## Exercise Sheet 1: Recurrent Models

Compare Vanilla Recurrent Neural Networks (RNN) with Long-Short Term Networks (LSTM). Implement a vanilla RNN and LSTM from scratch.

In [None]:
from __future__ import absolute_import
from __future__ import division
from __future__ import print_function

import json
import os
import time
import math
import sys
import numpy as np
import argparse

import torch
import torch.nn as nn
import torch.optim as optim
import torch.utils.data as data
import torch.functional as F

# import RNN from torch
from torch.nn import RNN

import matplotlib.pyplot as plt
%matplotlib inline

# set seed for reproducibility
seed = 42
np.random.seed(seed)
torch.manual_seed(seed)

# set device
device = torch.device('cuda' if torch.cuda.is_available() else 'cpu')

# set paths
data_path = 'data/'
model_path = 'model/'
results_path = 'results/'

# make directories if they don't exist
if not os.path.exists(data_path):
    os.makedirs(data_path)
if not os.path.exists(model_path):
    os.makedirs(model_path)
if not os.path.exists(results_path):
    os.makedirs(results_path)


# Data
p1 = [5, 10, 15, 20]
p2_acc_rnn = []
p3_acc_lstm = []

# Hyperparameters
config = {
    "input_length": 12,
    "input_dim": 1,
    "num_classes": 10,
    "num_hidden": 128,
    "batch_size": 128,
    "learning_rate": 0.001,
    "train_steps": 10000,
    "test_steps": 100,
    "max_norm": 10.0
}

# save config
with open(model_path + 'config.json', 'w') as file:
    json.dump(config, file)

### Task 1: Toy Problem: Palindrome Numbers

Use a  a recurrent neural network to predict the next digit of the palindrome
at every timestep. This can become difficult for very long sequences since the network has to memorise information from very far away earlier timesteps. Goal is to study the memoization capability of recurrent networks.

In [None]:
class PalindromeDataset(data.Dataset):
    """ Randomly generates palindromes of a given length.
        The input is the first N-1 digits of the palindrome, the target is the last digit.
        For short palindromes, the number of possible palindromes is limited.
    """
    def __init__(self, seq_length):
        self.seq_length = seq_length

    def __len__(self):
        # Number of possible palindroms can be very big:
        # (10**(seq_length/2) or (10**((seq_length+1)/2)
        # Therefore we return the maximum integer value
        return sys.maxsize

    def __getitem__(self, idx):
        # Keep last digit as target label. Note: one-hot encoding for inputs is
        # more suitable for training, but this also works.
        full_palindrome = self.generate_palindrome()
        # Split palindrome into inputs (N-1 digits) and target (1 digit)
        return full_palindrome[0:-1], int(full_palindrome[-1])

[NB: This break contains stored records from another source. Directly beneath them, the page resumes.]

-- ==== Sys2Proof/Tests/Slice0.lean ====
section
/-! SUPPORT. Tests. Expected values are those of spec/95_test_vectors.md (the vector's id stands in the
comment) and of the rules cited; then one witness per statement that has hypotheses. -/

namespace Sys2Proof.Tests

open Sys2Proof.Machine

/-- The state a step leaves, if it is a next state. -/
def after (o : Host.Outcome State Fault Refusal) : Option State :=
  match o with
  | .next t => some t
  | .fault _ => none
  | .refused _ => none

/-- The state after one command word. -/
def runWord (w : Nat) (s : State) : Option State := after (step (s.withFetchWord 64 w))

/-- The state after one transport answer. -/
def runAnswer (a : Answer) (s : State) : Option State := after (step { s with inbox := [.answer a] })

/-- The cells of a buffer holding `bs`. -/
def cells (bs : List Byte) : Memory := (List.range bs.length).zip bs

/-- A read of 29 bytes in progress, two bytes collected, deadline 3000 ms. -/
def busyState : State :=
  { State.reset with
    rxState := .busy, rxExpected := 29#16, rxCount := 2#16, rx := cells [0x01#8, 0x04#8]
    rxElapsed := 9#32, rxDeadline := 3000#32 }

/-- The same read with one byte missing and no deadline. -/
def lastByteState : State :=
  { State.reset with rxState := .busy, rxExpected := 3#16, rxCount := 2#16, rx := cells [0x01#8, 0x04#8] }

/-- After ENC-1: the frame of `enc.rdreq 1, 0, 12`. -/
def frameState : State :=
  { State.reset with
    tx := cells [0x01#8, 0x04#8, 0x00#8, 0x00#8, 0x00#8, 0x0C#8, 0xF0#8, 0x0F#8]
    txValid := true, respLen := some 29#16, crc := 0x0FF0#16 }

/-- The 29-byte response RD-1. -/
def rd1 : List Byte :=
  [0x01#8, 0x04#8, 0x18#8, 0x41#8, 0x48#8, 0x00#8, 0x00#8, 0x44#8, 0x79#8, 0x8C#8, 0xCD#8, 0x41#8,
   0xC8#8, 0x00#8, 0x00#8, 0x00#8, 0x00#8, 0x40#8, 0x70#8, 0x44#8, 0x9A#8, 0x50#8, 0x00#8, 0x00#8,
   0x00#8, 0x00#8, 0x00#8, 0x86#8, 0xEF#8]

/-- RD-1 collected. -/
def fullState : State :=
  { State.reset with rxState := .doneOk, rxExpected := 29#16, rxCount := 29#16, rx := cells rd1 }

/-- RD-1 collected and decoded, as DEC_READING and `dec.f32 15` leave it. -/
def decodedState : State :=
  { fullState with
    reading := some ⟨0x41480000#32, 0x44798CCD#32, 0x41C80000#32, 0x40700000#32, 0x449A5000#32, 0#32⟩
    readingOrder := some 0xD95#12, readingValid := true
    decValue := some 0x40700000#32, decOrder := .swapped, decValid := true }

/-! ## Well-formedness: an ill-formed word for each check of R68 -/

theorem smoke_reserved_opcode_zero : Word.wellFormed 0#64 = false := by decide
theorem smoke_reserved_opcode_high : Word.wellFormed 0x8000000000000000#64 = false := by decide
theorem smoke_formatN_reserved_bit : Word.wellFormed 0x1000000000000001#64 = false := by decide
theorem smoke_formatB_reserved_bit : Word.wellFormed 0x2000000000000100#64 = false := by decide
theorem smoke_formatC_reserved_bit : Word.wellFormed 0x3000000000010000#64 = false := by decide
theorem smoke_formatE_reserved_bit : Word.wellFormed 0x4000000100000000#64 = false := by decide
theorem smoke_formatR_reserved_bit : Word.wellFormed 0x5001000000000000#64 = false := by decide
theorem smoke_formatO_reserved_bit : Word.wellFormed 0x6000000000010000#64 = false := by decide
theorem smoke_legal_word : Word.wellFormed 0x5000FFFFFFFFFFFF#64 = true := by decide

    def generate_palindrome(self):
        # Generates a single, random palindrome number of 'length' digits.
        left = [np.random.randint(0, 10) for _ in range(math.ceil(self.seq_length / 2))]
        left = np.asarray(left, dtype=np.float32)
        right = np.flip(left, 0) if self.seq_length % 2 == 0 else np.flip(left[:-1], 0)
        return np.concatenate((left, right))


In [None]:
class VanillaRNN(nn.Module):

    def __init__(
        self, seq_length, input_dim, num_hidden, num_classes, batch_size, device=None):
        super(VanillaRNN, self).__init__()
        self.seq_length = seq_length
        self.input_dim = input_dim
        self.num_hidden = num_hidden
        self.num_classes = num_classes
        self.batch_size = batch_size

        if device is None:
            self.device = torch.device('cuda' if torch.cuda.is_available() else 'cpu')

        self.device = device

        # Define the RNN layer
        self.hidden_state = torch.zeros(self.batch_size, self.num_hidden)
        self.W_hx = nn.Parameter(torch.Tensor(self.input_dim, self.num_hidden))      # input to hidden
        self.W_hh = nn.Parameter(torch.Tensor(self.num_hidden, self.num_hidden))     # hidden to hidden
        self.B_h = nn.Parameter(torch.Tensor(self.num_hidden))                       # hidden bias
        # Define the output layer
        self.W_ph = nn.Parameter(torch.Tensor(self.num_hidden, self.num_classes))    # hidden to output
        self.B_y = nn.Parameter(torch.Tensor(self.num_classes))                      # output bias

        # Initialize weights
        self.init_weights()

    def forward(self, x):
        # Initialize hidden state
        h_t = torch.zeros(self.num_hidden)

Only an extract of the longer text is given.